Nixon in China at the Canadian Opera Company, Toronto. Seen on February 5, 2011. Full Cast & Creative here.
We are greeted by the terracotta warriors first, about a meter high and lined in an orderly fashion like the figures in chess. The stage stays awash in the light wallpaper of red while one by one the tai chi practitioners all wearing the same grey Maoist uniform come out and begin moving in relative unison. The only person standing out is the elderly Chinese who will later ramble in and out of various scenes and observe the proceedings in wonderment. The music starts and the crowd, now obviously a chorus, sings The People Are The Heroes Now (‘The Three Main Rules of Discipline and Eight Points of Attention’). Alice Goodman’s Synopsis specifies that the scene is showing the “contingents of army, navy and air force”. Instead of President Nixon’s plane strolling onto the runway – thank Thalia, no fake Air Force One is rolled onto the stage – the television sets are floated down, each showing a plane descending. The moment the TV planes touch the ground and doors open, Nixon (Robert Orth) and Pat (Maria Kanyova) appear at the top of the high stairs on the left. Welcome to the new and not naturalist production of Nixon in China, Mr. President.
It’s not exactly a new, unseen and unreviewed production: more new-ish (2004) and already seen in other co-prod cities (here’s the list: Opera Theatre of St. Louis, Chicago Opera Theater, Opera Colorado, Houston Grand Opera, Minnesota Opera and Portland Opera), but the director James Robinson’s production won’t age any time soon. The mainstay of the minimalist set are the TV screens of several sizes and arrangements, a fantastically clever choice by Robinson and the set designer Allen Moyer given the importance the television had for the event itself. Later in the opera when Nixon thinks about the solid stock, middle-American family (what would now be called his demographics) they appear on stage, dinner plates on their laps, in the glow of television light. In the first scene of Act II, while Pat is on the mandatory tour of various communes, factories and points of local pride, the documentary images in the levitating TV sets match exactly what is going on stage, so the stage props have some room for abstraction and play. (Pigs, for example, come onto the stage carried by the peasants as three-dimensional placards.) In the last scene of the opera, as each of the four principals plus Henry Kissinger undress and get ready for bed, it is on top of the large TV sets, permanently on, that they all sit and lie.

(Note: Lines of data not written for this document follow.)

-- ==== Sys2Proof/Tests/Slice0.lean ====
section
/-! SUPPORT. Tests of the model by the spec's vectors (95_test_vectors.md), each one operation on a small state, and for
each statement of the certificate a state that meets its hypotheses. -/

namespace Sys2Proof.Tests

open Sys2Proof Sys2Proof.Machine

/-- A field of the next state an outcome answers. -/
def after {α : Type} (o : Host.Outcome State Fault Refusal) (f : State → α) : Option α :=
  match o with
  | .next r => some (f r)
  | .fault _ => none
  | .refused _ => none

/-- The example engine with `PD_EX` selected. -/
def onPd : State := { State.reset with cfg := ⟨0, true, false⟩ }

/-- The example engine with `DT_EX` selected. -/
def onDt : State := { State.reset with cfg := ⟨1, true, false⟩ }

/-- The example engine with a command word at its port. -/
def atPort (c : Byte) : State := { State.reset with pending := [.command c] }

/- ### Ill-formed terms, each refused by its check -/

theorem test_wf_refuses_reserved_op : (⟨0x0, false, false, 0⟩ : Command).wellFormed = false := by decide
theorem test_wf_refuses_reserved_op15 : (⟨0xF, false, false, 0⟩ : Command).wellFormed = false := by decide
theorem test_wf_refuses_high_bits : (⟨0x1, false, false, 2⟩ : Command).wellFormed = false := by decide
theorem test_wf_refuses_w : (⟨0xB, true, false, 0⟩ : Command).wellFormed = false := by decide
theorem test_wf_refuses_t : (⟨0x2, false, true, 0⟩ : Command).wellFormed = false := by decide
theorem test_wf_accepts_flags : (⟨0xA, true, true, 0⟩ : Command).wellFormed = true := by decide
theorem test_profiles_wellFormed : State.reset.profiles.all profileWellFormed = true := by decide
theorem test_profile_refused_crop :
    profileWellFormed { Profile.pdEx with cropTrail := 3 } = false := by decide
theorem test_profile_refused_gap :
    profileWellFormed { Profile.pdEx with bitGapThreshold := 1300 } = false := by decide
theorem test_profile_refused_pulses_overlap :
    profileWellFormed { Profile.pdEx with bitPulse := ⟨300, 500, 1000⟩ } = false := by decide
theorem test_profile_refused_template :
    profileWellFormed { Profile.dtEx with startSeq := List.replicate 10 0xAA } = false := by decide
theorem test_profile_refused_trailer :
    profileWellFormed { Profile.dtEx with trailer := [0xC1] } = false := by decide
theorem test_profile_refused_tick :
    profileWellFormed { Profile.dtEx with dutyPulseSend := 101 } = false := by decide
theorem test_profile_refused_timeouts :
    profileWellFormed { Profile.dtEx with packetContinueTimeout := 500001 } = false := by decide
theorem test_trace_refused_order : traceAdmitted EngineParams.ex [⟨5, 1⟩, ⟨4, 1⟩] = false := by decide
theorem test_trace_equal_times : traceAdmitted EngineParams.ex [⟨100, 1⟩, ⟨100, 2⟩] = true := by decide
theorem test_engine_refused : engineWellFormed { EngineParams.ex with captureMax := 0 } = false := by decide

What of the music, then? I may not be the most representative audience member in that I can happily take endless hours of anything resembling minimalism, but most people don’t have similar idiosyncrasies of taste. By now our ears have been well-trained for minimalism thanks to the many minimalist composers who work in film – Michael Nyman (The Piano etc.) Yann Thiersen (Amélie), also Philip Glass (The Hours, Notes on a Scandal and The Fog of War among many others), and anybody who’s exposed to minimalism is usually swept away by its exuberance. But what if the piece is three hours long? Three hours of oceanic buildup and exuberance can annihilate all exuberance out of one. Also, part of the listening of minimalism is that our expectations of ending and resolution get rolfed. “How can this ever end without a painful deflation and tumble to the ground? Nah, we’re going to be on this wave forever.” In Nixon in China there are many changes of colour and passages connecting the different bouts –what in a more traditional operatic language could be called the set pieces – and how well they’re executed depends on the conductor. At the opening night, Spanish conductor Pablo Heras-Casado marshaled his pit army valiantly, and the orchestra maintained consistent sound and high energy.

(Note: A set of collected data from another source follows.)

-- ==== Sys2Proof/Syntax.lean ====
section
/-! DEFINITION. The instructions of TEA-CORE: one constructor for each row of spec/opcode_table.json (R84). -/

namespace Sys2Proof

/-- The commands a host writes to CTRL (format CMD) and the bus transactions (format BUS).
The bits an instruction ignores are kept, so that encoding loses nothing. -/
inductive Instr where
  /-- NOP: START = 0. DIR and RSVD are ignored (R81, R121). -/
  | nop (dir : BitVec 1) (rsvd : BitVec 30)
  /-- ENCRYPT: CMD word 0x00000001 (R122). -/
  | encrypt
  /-- DECRYPT: CMD word 0x00000003 (R123). -/
  | decrypt
  /-- RD: a bus transaction with WE = 0. WDATA is ignored (R53, R55). -/
  | rd (size : Size) (addr : Addr) (wdata : Word)
  /-- WR: a bus transaction with WE = 1 (R56). -/
  | wr (size : Size) (addr : Addr) (wdata : Word)
  deriving DecidableEq, Repr

end Sys2Proof
end

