-- ==== Sys2Proof/Machine/Bus.lean ====
section
/-! DEFINITION. Bus transactions (R53 to R56): the block's answer to one, the host's step that makes one, and the
meanings of RD and WR. -/

namespace Sys2Proof.Machine

/-- What an accepted write does to the block: a write to CTRL is a command, any other stores (R56). -/
def writeReg (r : Reg) (v : Word) (b : Block) : Block :=
  match r with
  | .ctrl => command v b
  | _ => storeReg r v b

/-- The response to a transaction, and the block after it (R54, R55, R56). A bus error changes nothing. -/
def transact (t : Transaction) (b : Block) : Response × Block :=
  match busErrorCause t, regAt t.addr with
  | none, some r =>
    if t.we then (⟨0x00000000#32, false⟩, writeReg r t.wdata b)
    else (⟨readReg r b, false⟩, b)
  | _, _ => (busErrorResponse, b)

/-- The log entry of a transaction and its response: the read value is 0 for a write (R42, R135). -/
def logEntry (t : Transaction) (r : Response) : LogEntry where
  kind := if t.we then .write else .read
  addr := t.addr
  value := r.rdata
  berr := r.berr

/-- One host transaction, as one atomic step: the block answers, the host logs (R59, R135). -/
def hostTransact (t : Transaction) (s : State) : State :=
  (s.setBlock (transact t s.block).2).record (logEntry t (transact t s.block).1)

/-- RD: a read transaction (R55). -/
def execRd (size : Size) (addr : Addr) (wdata : Word) (s : State) : Host.Outcome State Fault Refusal :=
  .next (hostTransact (readTransaction size addr wdata) s)

/-- WR: a write transaction (R56). -/
def execWr (size : Size) (addr : Addr) (wdata : Word) (s : State) : Host.Outcome State Fault Refusal :=
  .next (hostTransact (writeTransaction size addr wdata) s)

end Sys2Proof.Machine
end

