-- ==== Sys2Proof/Machine/Engine.lean ====
section
/-! DEFINITION. The engine: one round per step (R128 to R130), completion (R131), the result a running operation is bound
for (R132), and the collapsed engine (R133). -/

namespace Sys2Proof.Machine

/-- Writes the running values after a round, or after all of them. -/
def Block.setRunning (b : Block) (h : Halves) (cnt : Word) : Block :=
  { b with work := { b.work with w0 := h.v0, w1 := h.v1, sum := h.sum, cnt := cnt } }

/-- `complete()` (R131). -/
def complete (b : Block) : Block :=
  { b with data0 := b.work.w0, data1 := b.work.w1, status := statusCompleted b.status }

/-- One engine step: one round in the latched direction with the latched key, and completion in the step that brings CNT
to 0 (R128, R129, R130). -/
def engineStep (b : Block) : Block :=
  let cnt := b.work.cnt - 1#32
  let b' := b.setRunning (cipherRound b.work.dirL b.latchedKey b.running) cnt
  if cnt = 0#32 then complete b' else b'

/-- The running values when CNT more rounds are done. -/
def remainingRounds (b : Block) : Halves :=
  cipherRounds b.work.dirL b.latchedKey b.work.cnt.toNat b.running

/-- The block a running operation is bound to write into DATA0 and DATA1 (R132); none while BUSY is 0. -/
def pendingResult (b : Block) : Option (Word × Word) :=
  if b.status.busy then some ((remainingRounds b).v0, (remainingRounds b).v1) else none

/-- The collapsed engine of R133: the whole operation in one step. -/
def collapsedStep (b : Block) : Block := complete (b.setRunning (remainingRounds b) 0#32)

end Sys2Proof.Machine
end

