-- ==== Sys2Proof/Machine/Step.lean ====
section
/-! DEFINITION. One step of the system: exactly one of the two agents moves (R9). -/

namespace Sys2Proof.Machine

/-- One step (R9). -/
def step (s : State) : Host.Outcome State Fault Refusal :=
  match nextAgent s with
  | .engine => .next (engineTurn s)
  | .host => hostTurn s

/-- The word `w` of `nbits` bits as the statement the very next step fetches and runs. A word that is no encoding of
either format changes nothing. -/
def State.withFetchWord (s : State) (nbits w : Nat) : State :=
  match encodedOfTable nbits w with
  | .ok e => placeNext (.transact e none) s
  | .error _ => s

end Sys2Proof.Machine
end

The cast had no weak links. Baritone Robert Orth sang his (by now, signature) role with aplomb and twinkle in the eye, steering clear from any hint of caricature. The role of Pat Nixon may even be trickier than Dick’s because it requires restraint and deglamourizing of the singer, both dramatic and vocal, and Maria Kanyova’s Pat, fluttering and never quite sure if she’s allowed to have an opinion yet always obliged to speak, was tone perfect. The opera shows the Nixons as a genuinely close and caring couple – Mao and Mrs Mao get a similar break — which is in contrast to the Oliver Stone & Anthony Hopkins possibly hatchet-y portrait of Nixon as a domestic abuser. The character of Kissinger is masterfully delegated to the sidelines, in contradiction to the myth which Kissinger himself and many Nixon-era scholars and pundits perpetuated, that Kissinger ran the place while Nixon was President. He is also given a touch of caricature, the (probably again self-produced) myth of his womanizing is taken for a walk and mocked, and his sinister side aired in the funniest way possible during the Red Detachment of Women ballet. Bass-baritone Thomas Hammons sung Kissinger in the original Sellars production and here relives the hilarious standard. Baritone Chen-Ye Yuan (Chu-En Lai) was rock-solid throughout: whatever the scene, you could count on his secure voice and discreet melancholy to anchor it. The only tenor in the cast is the old Mao, sung by Adrian Thomson, who managed to give his often mystifying lines and behaviour what they needed the most: believability. He even earns some sympathy in the final scene with Mrs. Mao, this time the frisky young coloratura thing, maybe a nod to her days as a starlet which Mao reminisces on, sung by Marisol Montalvo.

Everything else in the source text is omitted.